Rivers and streams, the largest river that flows through the territory of the municipality of Stanari is Ukrina. Beside it, the water network is also composed of the rivers Ilova, Radnja and Ostružnja and numerous streams, which all have places suitable for picnics and camping in pristine nature next to old watermills, cold drinking springs, grasslands and forests. Along the streams of the Ukrina, Ostružnja, Radnja can be found remains of abandoned watermills, of which only two on the river Radnja are functioning. The river Ukrina is especially interesting because it is largest rivers whose source and mouth are in the territory of Republika Srpska. Another curiosity related to this river is a special phenomenon when in mid-August, around the Transfiguration of the Lord, the river Ukrina "blossoms." This phenomenon lasts for several days, and it involves the covering of the river surface by whitish membranes, that are released by the immature male insects Palingenia longicauda, which remain on the surface of the water and create an image of water covered with petals flowers.

=== Archaeological Findings ===
Gradina (Brestovo) fortress, a medieval fortress on a steep low rock above the right bank of the river Ukrina. This horseshoe-shaped structure is about 23m in length and 13m in width. It consists of a round tower and a square enclosure. The outer walls are 2 m thick. Inside the building is a preserved cultural layer rich in fragments of earthen vessels that can be, at least in the upper layer, dated back to the 15th century.

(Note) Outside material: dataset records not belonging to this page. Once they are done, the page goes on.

theorem choiceKeeps_commitItem (it : Item) : ChoiceKeeps d (commitItem d it).2 := by
  unfold commitItem
  extract_lets slot key auth stamp close late marks d'
  split
  · exact .refl
  · show ChoiceKeeps d (if late then _ else d)
    split
    · exact ChoiceKeeps.trans (x := updStrip d it.strip fun x => { x with lateTurns := x.lateTurns + 1 }) ⟨rfl, rfl⟩ (choiceKeeps_raise _)
    · exact .refl

theorem choiceKeeps_setQueueAt (p : Nat) (q : WfqQueue) : ChoiceKeeps d (setQueueAt d point p q) := ⟨rfl, rfl⟩

theorem choiceKeeps_activate : ChoiceKeeps d (activate d point) := by
  unfold activate
  extract_lets full d'
  refine (choiceKeeps_foldl _ (fun x p => ?_) _).trans (choiceKeeps_foldl _ (fun x p => ?_) _)
  · split
    · exact .refl
    · exact choiceKeeps_setQueueAt _ _
  · split
    · exact choiceKeeps_setQueueAt _ _
    · exact .refl

theorem choiceKeeps_nextResult : ChoiceKeeps d (nextResult d point).2 := by
  unfold nextResult
  extract_lets d' l
  have hd : ChoiceKeeps d d' := choiceKeeps_activate
  clear_value l d'
  split
  · exact hd
  · exact hd.trans ⟨rfl, rfl⟩

theorem choiceKeeps_chooseNext : ChoiceKeeps d (chooseNext d point).2 := by
  unfold chooseNext
  split
  · exact .refl
  · split
    · exact .refl
    · exact choiceKeeps_nextResult

theorem choiceKeeps_putItem (c : Chosen) (it : Item) : ChoiceKeeps d (putItem d c it) := by
  cases c <;> exact ⟨rfl, rfl⟩

theorem choiceKeeps_setFrag (owner : Nat) : ChoiceKeeps d (setFrag d point owner) := ⟨rfl, rfl⟩

theorem choiceKeeps_takeTokens (p len : Nat) : ChoiceKeeps d (takeTokens d p len) := by
  simp only [takeTokens]
  split
  · exact .refl
  · exact ⟨rfl, rfl⟩

theorem choiceKeeps_takeNext {c : Chosen} {sdu : Bytes} {it : Item} (h : takeNext d c = some (sdu, it, x)) : ChoiceKeeps d x := by
  unfold takeNext at h
  split at h
  · cases h
  · next it' _ =>
    have hcommit : ChoiceKeeps d (if it'.cls ≠ .mgmt ∧ it'.sealed.isNone = true then commitItem d it' else (it', d)).2 := by
      split
      · exact choiceKeeps_commitItem _
      · exact .refl
    cases h
    split
    · exact hcommit.trans (choiceKeeps_takeTokens _ _)
    · exact hcommit

theorem choiceKeeps_placeSdu (port : Nat) (c : Chosen) (it : Item) (sdu : Bytes) : ChoiceKeeps d (placeSdu d point port room c it sdu).2.2 := by
  simp only [placeSdu]
  split
  · exact (choiceKeeps_putItem _ _).trans (choiceKeeps_setFrag _)
  · exact (choiceKeeps_putItem _ _).trans (choiceKeeps_setFrag _)

/-- Filling an allocation takes OMCI that waits, and of the terminal nothing else. -/
def FillKeeps (d x : Dev) : Prop := x.pon = { d.pon with omciUp := x.pon.omciUp } ∧ x.wire = d.wire
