-- ==== Sys2Proof/Word.lean ====
section
/-! DEFINITION. The word types of the block (R5: multi-byte values are little-endian bytes; Table 0.2: registers of 32 bits). -/

namespace Sys2Proof

/-- One byte of a message, a beat or host memory. -/
abbrev Byte := BitVec 8

/-- A 32-bit register or message word. -/
abbrev Word := BitVec 32

/-- A byte string, lowest offset first (R5). -/
abbrev Bytes := List Byte

/-- The bit pattern of a binary32 value (Table 2.1). -/
abbrev F32 := BitVec 32

/-- The SK32 sort key of a score, as the unsigned integer it is compared as (R38). -/
abbrev Key := BitVec 32

/-- An XS96 integer X, two's complement (R40); its reference exponent stands beside it. -/
abbrev Xs96 := BitVec 96

end Sys2Proof
end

Stećci, in the area of Stanari there are many sites with stećaks dating back to the Middle Ages, the most famous of which are the Greek cemeteries in Brestovo and Osredak. In addition to this, the sites from the prehistory which stand out are: Gypsy village in Brestovo, a prehistoric settlement above the Ukrine valley, where there were found remains of pottery from the Late Bronze or Iron Age, and the Matića Head, a Paleolithic station in Dragalovci.

=== Museum Cerovica ===
The Local Museum in Cerovica was founded by the Cerovica Parish led by priest Miroslav Živković. Through years of effort, collecting material traces of cultural heritage of Cerovic region, and help and support from locals and expert associates, a permanent exhibition was made in the museum in May 2014. The exhibition of the museum contains: archeological, ethnological, historical and library collections.

== Economy ==
The following table gives a preview of total number of registered people employed in legal entities per their core activity (as of 2018):

| Activity | Total |
|---|---|
| Agriculture, forestry and fishing | 4 |
| Mining and quarrying | 449 |
| Manufacturing | 37 |
| Electricity, gas, steam and air conditioning supply | 378 |
| Water supply; sewerage, waste management and remediation activities | 25 |
| Construction | 22 |
| Wholesale and retail trade, repair of motor vehicles and motorcycles | 57 |
| Transportation and storage | 35 |
| Accommodation and food services | 35 |
| Information and communication | - |
| Financial and insurance activities | 5 |
| Real estate activities | - |
| Professional, scientific and technical activities | 10 |
| Administrative and support service activities | 4 |
| Public administration and defense; compulsory social security | 72 |
| Education | 90 |
| Human health and social work activities | 29 |
| Arts, entertainment and recreation | 4 |
| Other service activities | 21 |
| Total | 1,277 |

=== Stanari Thermal Power Plant ===
Stanari Thermal Power Plant is a 300 MW power plant in Bosnia and Herzegovina in the vicinity of the Stanari Coal Mine.The Power Plant entered final testing in early 2016 and achieved commercial operation in September 2016. It is now operating synchronously with the electricity grid of Bosnia and Herzegovina. It produces 2 million MWh of energy per year. Coal is supplied from the adjacent Stanari coal mine which underwent refurbishment in 2006 in order to provide a stable fuel supply to the power station. According to EFT, the power plant construction created 1,200 new jobs during the construction phase and around 800 permanent jobs after completion. Beneficiaries have included and continue to include the construction industry, various suppliers, logistics and other service providers in Bosnia and Herzegovina.